THE PROBLEM => Your answer is every line of the material below in which the string "BitVec" occurs.

GIVEN RECORDS =>
/-! Encodings (R100) -/

/-- An instruction word: opcode and the fields below it. -/
def hcWord (op rest : Nat) : Nat := op % 64 * 2 ^ 26 + rest % 2 ^ 26
def encNop : Nat := hcWord 0x00 0
def encLd (d src sz : Nat) (x : Bool) (off : Nat) : Nat :=
  hcWord 0x01 (d % 16 * 2 ^ 22 + src % 16 * 2 ^ 18 + sz % 4 * 2 ^ 16 + b2n x * 2 ^ 15 + off % 512)
def encMovi (d k imm : Nat) : Nat := hcWord 0x02 (d % 16 * 2 ^ 22 + k % 4 * 2 ^ 20 + imm % 2 ^ 16)
def encAlu (d src tgt fn : Nat) : Nat := hcWord 0x03 (d % 16 * 2 ^ 22 + src % 16 * 2 ^ 18 + tgt % 16 * 2 ^ 14 + fn % 16)
def encAlui (d src fn imm : Nat) : Nat := hcWord 0x04 (d % 16 * 2 ^ 22 + src % 16 * 2 ^ 18 + fn % 16 * 2 ^ 14 + imm % 2 ^ 14)
def encExt (d src pos wid : Nat) : Nat := hcWord 0x05 (d % 16 * 2 ^ 22 + src % 16 * 2 ^ 18 + pos % 64 * 2 ^ 12 + wid % 64 * 2 ^ 6)
def encBr (src tgt cond target : Nat) : Nat :=
  hcWord 0x08 (src % 16 * 2 ^ 22 + tgt % 16 * 2 ^ 18 + cond % 8 * 2 ^ 15 + target % 4096)
def encBri (src cond imm target : Nat) : Nat :=
  hcWord 0x09 (src % 16 * 2 ^ 22 + cond % 4 * 2 ^ 20 + imm % 256 * 2 ^ 12 + target % 4096)
def encJmp (target : Nat) : Nat := hcWord 0x0A (target % 4096)
def encDisp (src tbl dflt : Nat) : Nat := hcWord 0x0B (src % 16 * 2 ^ 22 + tbl % 16 * 2 ^ 18 + dflt % 4096)
def encHdr (src ty : Nat) (i : Bool) (immLen : Nat) : Nat :=
  hcWord 0x10 (src % 16 * 2 ^ 22 + ty % 128 * 2 ^ 15 + b2n i * 2 ^ 14 + immLen % 512)
def encAdv (src : Nat) (i : Bool) (immLen : Nat) : Nat := hcWord 0x11 (src % 16 * 2 ^ 22 + b2n i * 2 ^ 14 + immLen % 512)
def encLen (src : Nat) (strict base : Bool) : Nat := hcWord 0x12 (src % 16 * 2 ^ 22 + b2n strict * 2 ^ 21 + b2n base * 2 ^ 20)
def encFrag (src tgt ipidx : Nat) (v6 : Bool) : Nat :=
  hcWord 0x13 (src % 16 * 2 ^ 22 + tgt % 16 * 2 ^ 18 + ipidx % 16 * 2 ^ 14 + b2n v6 * 2 ^ 13)
def encMeta (src off wid : Nat) : Nat := hcWord 0x18 (src % 16 * 2 ^ 22 + off % 1024 * 2 ^ 12 + wid % 64 * 2 ^ 6)
def encDone : Nat := hcWord 0x3E 0
def encFail (code : Nat) : Nat := hcWord 0x3F (code % 8)

/-! Parse statuses (R97) -/
def psOk : Nat := 0
def psDepth : Nat := 1
def psLenConflict : Nat := 2
def psSteps : Nat := 3
def psFault : Nat := 4

/-- What one instruction does to its core: go on at the next address, branch, or end the parse with a status. -/
inductive HcOut where
  | next (c : Core)
  | jump (c : Core) (pc : Nat)
  | stop (c : Core) (pstat : Nat)
deriving DecidableEq, Repr

/-- Register `i` of a core. -/
def Core.reg (c : Core) (i : Nat) : Nat := (c.regs.getD i 0#64).toNat
/-- A core with a register set, modulo 2^64. -/
def Core.setReg (c : Core) (i v : Nat) : Core := { c with regs := c.regs.set i (BitVec.ofNat 64 v) }

/-- The frame length in the intake descriptor of the core's packet. -/
def frameLength (s : State) (c : Core) : Nat := ((s.packet c.pkt).map (fun q => q.desc.length)).getD 0
/-- The frame bytes of the core's packet. -/
def frameBytes (s : State) (c : Core) : Bytes := ((s.packet c.pkt).map Pkt.bytes).getD []

/-- A load of `k` bytes at window address `a` (R93). -/
def hcLoad (len : Nat) (fr : Bytes) (c : Core) (d a k : Nat) : HcOut :=
  if len < a + k then .stop c psLenConflict
  else if 512 < a + k then .stop c psDepth
  else .next (c.setReg d (be fr a k))

/-- The bounds HDR and ADV share (R94, conditions 3 and 4). -/
def hcAdvance (len : Nat) (c : Core) (n : Nat) : Option Nat :=
  if len < c.c + n then some psLenConflict else if 512 < c.c + n then some psDepth else none

/-- HDR of a header of type `ty` and length `n` (R94). -/
def hcHeader (len : Nat) (c : Core) (ty n : Nat) : HcOut :=
  if c.stack.length = 16 then .stop c psDepth
  else if n = 0 then .stop c psFault
  else match hcAdvance len c n with
    | some e => .stop c e
    | none => .next { c with stack := c.stack ++ [(ty, c.c, n)], c := c.c + n }

/-- The result of FN (R101). -/
def hcFn (fn a b : Nat) : Nat :=
  match fn with
  | 0 => a + b
  | 1 => a + 2 ^ 64 - b % 2 ^ 64
  | 2 => a &&& b
  | 3 => a ||| b
  | 4 => a ^^^ b
  | 5 => a * 2 ^ (b % 64)
  | 6 => a / 2 ^ (b % 64)
  | _ => a

/-- The outcome of COND (R101), unsigned. -/
def hcCond (cond a b : Nat) : Bool :=
  match cond with
  | 0 => a == b
  | 1 => a != b
  | 2 => decide (a < b)
  | _ => decide (b ≤ a)

/-- LEN (R95): the claimed length `v` of the top header against the limit. -/
def hcLen (len : Nat) (c : Core) (v : Nat) (strict base : Bool) : HcOut :=
  match c.stack.getLast? with
  | none => .stop c psFault
  | some (_, o, n) =>
    let claim := (if base then o + n else o) + v
    if c.limit < claim then .stop c psLenConflict
    else if !base && decide (claim < o + n) then .stop c psLenConflict
    else if strict && decide (claim < c.limit) && !(c.limitIsFrame && decide (len ≤ 64)) then .stop c psLenConflict
    else .next { c with limit := claim, limitIsFrame := false }

/-- FRAG (R96). -/
def hcFrag (c : Core) (sv tv ipidx : Nat) (v6 : Bool) : HcOut :=
  let off := bits sv 0 13
  let mf := bitAt sv 13
  if off = 0 ∧ mf = false then .next c
  else if c.stack.length ≤ ipidx then .stop c psFault
  else
    let c1 := { c with frag := if off = 0 then 1 else 2, fragId := bits tv 0 32, fragProto := bits tv 32 8, fragIpidx := ipidx, fragV6 := v6 }
    if off = 0 then .next c1 else .stop c1 psOk

/-- A field width in which 0 means 64 (R100). -/
def width64 (w : Nat) : Nat := if w = 0 then 64 else w

/-- A field of the metadata bus set. -/
def setBus (b : W1024) (off w v : Nat) : W1024 := BitVec.ofNat 1024 (putBits b.toNat off w v)

/-- A field of the metadata bus. -/
def busBits (b : W1024) (off w : Nat) : Nat := bits b.toNat off w

/-- The dispatch target (R102): the lowest-indexed valid entry whose VALUE matches. -/
def dispTarget (entries : List Nat) (v : Nat) : Option Nat :=
  (entries.find? (fun e => bitAt e 28 && bits e 0 16 == v % 2 ^ 16)).map (fun e => bits e 16 12)

/-! Emission -/

/-- The parse summary and header stack of an ended parse (R99), under the program region that META wrote. -/
def emitBus (d : Desc) (c : Core) (pstat failPc : Nat) : W1024 :=
  let fields : List (Nat × Nat × Nat) :=
    [(0, 3, pstat), (3, 5, c.stack.length), (8, 10, c.c), (18, 14, d.length), (32, 6, d.lport), (38, 8, d.tenant),
     (46, 3, d.prio), (49, 1, b2n d.ptp), (50, 2, c.frag), (52, 1, c.bank), (53, 11, c.steps), (64, 32, c.fragId),
     (96, 8, c.fragProto), (104, 4, c.fragIpidx), (108, 1, b2n c.fragV6), (109, 12, failPc)]
  let stack := (List.range c.stack.length).map (fun k =>
    let e := c.stack.getD k (0, 0, 0)
    (128 + 16 * k, 16, e.1 * 512 + e.2.1 % 512))
  (fields ++ stack).foldl (fun b f => setBus b f.1 f.2.1 f.2.2) c.bus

RESPONSE TO THE EXERCISE =>
def Core.setReg (c : Core) (i v : Nat) : Core := { c with regs := c.regs.set i (BitVec.ofNat 64 v) }
def setBus (b : W1024) (off w v : Nat) : W1024 := BitVec.ofNat 1024 (putBits b.toNat off w v)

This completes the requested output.